### DATA RECORDS
++++++
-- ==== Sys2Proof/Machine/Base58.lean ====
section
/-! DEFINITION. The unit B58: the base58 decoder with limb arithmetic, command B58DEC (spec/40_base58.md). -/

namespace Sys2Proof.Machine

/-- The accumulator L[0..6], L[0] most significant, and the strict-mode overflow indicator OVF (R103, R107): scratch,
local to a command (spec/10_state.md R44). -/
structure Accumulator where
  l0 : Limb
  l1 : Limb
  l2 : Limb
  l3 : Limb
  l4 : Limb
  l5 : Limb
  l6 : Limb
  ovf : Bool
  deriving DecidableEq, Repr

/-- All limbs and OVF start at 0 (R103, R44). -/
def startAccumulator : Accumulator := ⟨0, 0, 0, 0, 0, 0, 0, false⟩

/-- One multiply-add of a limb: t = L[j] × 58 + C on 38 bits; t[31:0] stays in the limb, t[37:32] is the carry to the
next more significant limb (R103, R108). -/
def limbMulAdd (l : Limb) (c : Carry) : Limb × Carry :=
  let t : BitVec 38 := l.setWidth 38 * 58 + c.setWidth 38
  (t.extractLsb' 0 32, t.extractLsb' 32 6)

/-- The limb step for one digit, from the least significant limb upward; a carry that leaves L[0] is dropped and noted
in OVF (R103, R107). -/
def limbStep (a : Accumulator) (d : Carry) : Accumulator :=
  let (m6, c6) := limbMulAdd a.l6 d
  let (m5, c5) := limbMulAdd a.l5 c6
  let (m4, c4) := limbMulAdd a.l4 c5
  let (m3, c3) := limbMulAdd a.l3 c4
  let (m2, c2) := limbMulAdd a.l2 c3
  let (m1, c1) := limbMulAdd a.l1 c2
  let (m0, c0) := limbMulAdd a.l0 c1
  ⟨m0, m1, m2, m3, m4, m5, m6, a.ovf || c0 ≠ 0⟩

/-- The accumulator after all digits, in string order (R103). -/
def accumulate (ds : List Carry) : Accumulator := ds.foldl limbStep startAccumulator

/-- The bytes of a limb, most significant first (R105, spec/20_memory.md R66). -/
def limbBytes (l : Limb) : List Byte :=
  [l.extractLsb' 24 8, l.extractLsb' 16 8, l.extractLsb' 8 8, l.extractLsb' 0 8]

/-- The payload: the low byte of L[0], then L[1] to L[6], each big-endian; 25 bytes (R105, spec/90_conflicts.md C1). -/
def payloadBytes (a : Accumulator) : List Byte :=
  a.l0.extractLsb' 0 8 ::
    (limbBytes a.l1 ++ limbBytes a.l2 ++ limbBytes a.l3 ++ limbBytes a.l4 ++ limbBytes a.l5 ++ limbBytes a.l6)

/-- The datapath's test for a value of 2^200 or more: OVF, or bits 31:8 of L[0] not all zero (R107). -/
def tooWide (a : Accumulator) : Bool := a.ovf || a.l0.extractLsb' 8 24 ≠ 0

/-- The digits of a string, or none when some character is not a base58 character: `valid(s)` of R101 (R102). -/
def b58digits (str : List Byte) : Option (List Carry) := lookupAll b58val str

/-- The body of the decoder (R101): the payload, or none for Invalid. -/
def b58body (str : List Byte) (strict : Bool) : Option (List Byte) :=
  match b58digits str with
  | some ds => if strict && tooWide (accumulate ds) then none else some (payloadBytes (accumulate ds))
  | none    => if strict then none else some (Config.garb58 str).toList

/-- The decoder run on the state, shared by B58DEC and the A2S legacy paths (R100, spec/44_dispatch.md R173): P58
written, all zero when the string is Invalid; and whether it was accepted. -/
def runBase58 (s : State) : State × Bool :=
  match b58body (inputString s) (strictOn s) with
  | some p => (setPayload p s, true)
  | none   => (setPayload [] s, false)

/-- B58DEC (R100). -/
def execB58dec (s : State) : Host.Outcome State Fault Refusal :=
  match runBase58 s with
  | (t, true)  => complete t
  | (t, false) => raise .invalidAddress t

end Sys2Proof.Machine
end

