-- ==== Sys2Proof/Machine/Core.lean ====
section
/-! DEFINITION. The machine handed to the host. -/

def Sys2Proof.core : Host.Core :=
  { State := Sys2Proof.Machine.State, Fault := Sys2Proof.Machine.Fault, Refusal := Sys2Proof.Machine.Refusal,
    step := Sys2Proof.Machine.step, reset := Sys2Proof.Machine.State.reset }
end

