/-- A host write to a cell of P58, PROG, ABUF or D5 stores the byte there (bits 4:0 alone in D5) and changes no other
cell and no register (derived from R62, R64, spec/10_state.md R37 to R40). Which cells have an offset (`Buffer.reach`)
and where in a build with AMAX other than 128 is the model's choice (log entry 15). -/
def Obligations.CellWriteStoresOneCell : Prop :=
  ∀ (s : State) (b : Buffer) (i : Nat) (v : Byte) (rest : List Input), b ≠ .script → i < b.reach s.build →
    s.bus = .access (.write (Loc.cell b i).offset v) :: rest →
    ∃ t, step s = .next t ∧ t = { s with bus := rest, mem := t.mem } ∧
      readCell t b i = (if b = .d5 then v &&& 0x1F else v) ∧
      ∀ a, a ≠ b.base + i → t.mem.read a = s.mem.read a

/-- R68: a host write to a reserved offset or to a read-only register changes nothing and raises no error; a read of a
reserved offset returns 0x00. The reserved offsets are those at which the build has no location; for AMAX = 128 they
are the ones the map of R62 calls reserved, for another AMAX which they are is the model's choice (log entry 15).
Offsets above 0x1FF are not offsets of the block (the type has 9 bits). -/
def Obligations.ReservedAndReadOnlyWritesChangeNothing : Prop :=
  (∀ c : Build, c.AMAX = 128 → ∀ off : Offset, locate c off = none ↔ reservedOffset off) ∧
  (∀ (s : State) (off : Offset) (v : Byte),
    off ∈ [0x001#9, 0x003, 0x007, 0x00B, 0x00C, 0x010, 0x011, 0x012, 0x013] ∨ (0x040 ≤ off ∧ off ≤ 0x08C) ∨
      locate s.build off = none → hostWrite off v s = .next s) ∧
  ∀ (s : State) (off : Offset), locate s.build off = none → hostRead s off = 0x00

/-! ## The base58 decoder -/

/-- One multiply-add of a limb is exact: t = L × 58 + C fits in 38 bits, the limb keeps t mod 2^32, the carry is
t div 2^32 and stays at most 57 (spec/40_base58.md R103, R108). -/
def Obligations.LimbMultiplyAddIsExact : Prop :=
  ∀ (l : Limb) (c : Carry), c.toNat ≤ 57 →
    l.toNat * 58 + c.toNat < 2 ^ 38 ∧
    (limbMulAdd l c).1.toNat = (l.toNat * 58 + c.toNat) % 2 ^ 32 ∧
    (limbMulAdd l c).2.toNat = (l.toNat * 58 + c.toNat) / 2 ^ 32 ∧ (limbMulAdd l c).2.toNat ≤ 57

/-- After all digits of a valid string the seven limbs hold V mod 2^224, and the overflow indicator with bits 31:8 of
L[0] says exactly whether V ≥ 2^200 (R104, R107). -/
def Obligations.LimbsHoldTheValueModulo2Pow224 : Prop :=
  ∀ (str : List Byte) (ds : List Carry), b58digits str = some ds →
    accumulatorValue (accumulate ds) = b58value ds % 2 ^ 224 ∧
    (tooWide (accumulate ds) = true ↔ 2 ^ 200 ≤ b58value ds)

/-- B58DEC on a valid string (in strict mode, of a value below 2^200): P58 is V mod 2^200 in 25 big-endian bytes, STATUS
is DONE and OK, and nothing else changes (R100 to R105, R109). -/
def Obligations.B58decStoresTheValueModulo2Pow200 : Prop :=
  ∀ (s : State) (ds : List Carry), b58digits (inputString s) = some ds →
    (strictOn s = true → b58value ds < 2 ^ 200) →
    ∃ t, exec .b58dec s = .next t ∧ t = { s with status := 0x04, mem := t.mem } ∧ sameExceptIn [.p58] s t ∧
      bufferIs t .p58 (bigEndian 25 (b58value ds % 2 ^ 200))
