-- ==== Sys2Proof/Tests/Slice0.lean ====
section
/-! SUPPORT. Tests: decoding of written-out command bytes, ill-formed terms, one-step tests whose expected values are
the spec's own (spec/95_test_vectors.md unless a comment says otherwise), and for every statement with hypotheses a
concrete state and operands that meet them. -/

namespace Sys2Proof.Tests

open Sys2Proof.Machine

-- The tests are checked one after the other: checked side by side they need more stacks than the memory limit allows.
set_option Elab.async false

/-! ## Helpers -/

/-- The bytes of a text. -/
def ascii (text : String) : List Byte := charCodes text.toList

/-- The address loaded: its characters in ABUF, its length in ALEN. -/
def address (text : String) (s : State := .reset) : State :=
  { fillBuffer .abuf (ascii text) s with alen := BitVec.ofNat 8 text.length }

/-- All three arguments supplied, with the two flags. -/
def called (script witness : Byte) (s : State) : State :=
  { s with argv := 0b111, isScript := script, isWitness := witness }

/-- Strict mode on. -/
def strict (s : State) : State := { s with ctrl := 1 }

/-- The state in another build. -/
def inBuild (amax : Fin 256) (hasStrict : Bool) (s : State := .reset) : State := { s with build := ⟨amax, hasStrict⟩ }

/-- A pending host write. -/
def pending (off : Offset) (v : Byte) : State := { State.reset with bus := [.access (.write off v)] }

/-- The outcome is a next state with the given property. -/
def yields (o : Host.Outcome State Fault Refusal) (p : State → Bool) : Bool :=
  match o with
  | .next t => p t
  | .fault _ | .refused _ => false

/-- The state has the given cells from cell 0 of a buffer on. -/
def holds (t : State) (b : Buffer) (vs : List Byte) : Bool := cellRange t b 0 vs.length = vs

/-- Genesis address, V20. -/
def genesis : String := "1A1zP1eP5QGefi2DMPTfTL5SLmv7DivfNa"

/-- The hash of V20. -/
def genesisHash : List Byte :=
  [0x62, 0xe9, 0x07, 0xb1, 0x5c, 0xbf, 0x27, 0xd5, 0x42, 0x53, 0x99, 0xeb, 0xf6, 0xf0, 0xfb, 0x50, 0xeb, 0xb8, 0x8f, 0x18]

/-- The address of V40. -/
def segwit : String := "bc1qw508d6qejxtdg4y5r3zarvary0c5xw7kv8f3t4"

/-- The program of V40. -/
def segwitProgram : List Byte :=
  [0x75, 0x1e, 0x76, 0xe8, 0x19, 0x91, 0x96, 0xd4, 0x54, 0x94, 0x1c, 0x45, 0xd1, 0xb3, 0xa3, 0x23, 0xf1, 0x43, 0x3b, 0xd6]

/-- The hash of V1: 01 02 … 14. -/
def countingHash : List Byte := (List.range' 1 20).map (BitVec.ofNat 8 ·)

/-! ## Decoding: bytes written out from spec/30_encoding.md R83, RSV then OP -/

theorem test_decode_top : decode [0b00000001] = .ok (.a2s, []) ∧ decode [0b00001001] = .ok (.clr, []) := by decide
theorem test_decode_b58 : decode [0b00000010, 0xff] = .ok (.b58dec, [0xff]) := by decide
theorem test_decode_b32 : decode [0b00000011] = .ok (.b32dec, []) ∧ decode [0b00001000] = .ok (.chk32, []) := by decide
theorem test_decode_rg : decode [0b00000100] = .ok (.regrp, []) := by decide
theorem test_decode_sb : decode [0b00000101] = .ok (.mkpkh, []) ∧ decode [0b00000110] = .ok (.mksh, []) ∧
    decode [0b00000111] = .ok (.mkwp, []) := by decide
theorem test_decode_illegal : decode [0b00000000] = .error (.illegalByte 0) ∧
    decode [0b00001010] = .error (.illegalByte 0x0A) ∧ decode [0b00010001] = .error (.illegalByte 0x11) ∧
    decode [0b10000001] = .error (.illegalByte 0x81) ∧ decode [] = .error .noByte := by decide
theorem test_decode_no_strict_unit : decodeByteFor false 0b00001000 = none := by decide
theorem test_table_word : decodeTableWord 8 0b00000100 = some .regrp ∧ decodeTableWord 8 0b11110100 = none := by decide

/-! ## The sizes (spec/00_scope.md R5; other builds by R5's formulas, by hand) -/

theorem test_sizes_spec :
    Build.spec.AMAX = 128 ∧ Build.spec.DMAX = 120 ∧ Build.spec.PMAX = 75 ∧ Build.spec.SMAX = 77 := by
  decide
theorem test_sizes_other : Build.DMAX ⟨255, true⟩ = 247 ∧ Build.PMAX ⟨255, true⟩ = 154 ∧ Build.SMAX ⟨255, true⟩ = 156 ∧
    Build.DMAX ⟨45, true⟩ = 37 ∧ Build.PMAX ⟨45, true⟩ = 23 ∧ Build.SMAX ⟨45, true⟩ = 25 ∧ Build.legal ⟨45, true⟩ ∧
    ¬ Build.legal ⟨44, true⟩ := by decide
++++++
### TASK DIRECTIONS
Transcribe the lines from the first line of the records through the line that contains "def limbMulAdd (l", both included, and add nothing else.

### OUTPUT BELOW
-- ==== Sys2Proof/Machine/Base58.lean ====
section
/-! DEFINITION. The unit B58: the base58 decoder with limb arithmetic, command B58DEC (spec/40_base58.md). -/

namespace Sys2Proof.Machine

/-- The accumulator L[0..6], L[0] most significant, and the strict-mode overflow indicator OVF (R103, R107): scratch,
local to a command (spec/10_state.md R44). -/
structure Accumulator where
  l0 : Limb
  l1 : Limb
  l2 : Limb
  l3 : Limb
  l4 : Limb
  l5 : Limb
  l6 : Limb
  ovf : Bool
  deriving DecidableEq, Repr

/-- All limbs and OVF start at 0 (R103, R44). -/
def startAccumulator : Accumulator := ⟨0, 0, 0, 0, 0, 0, 0, false⟩

/-- One multiply-add of a limb: t = L[j] × 58 + C on 38 bits; t[31:0] stays in the limb, t[37:32] is the carry to the
next more significant limb (R103, R108). -/
def limbMulAdd (l : Limb) (c : Carry) : Limb × Carry :=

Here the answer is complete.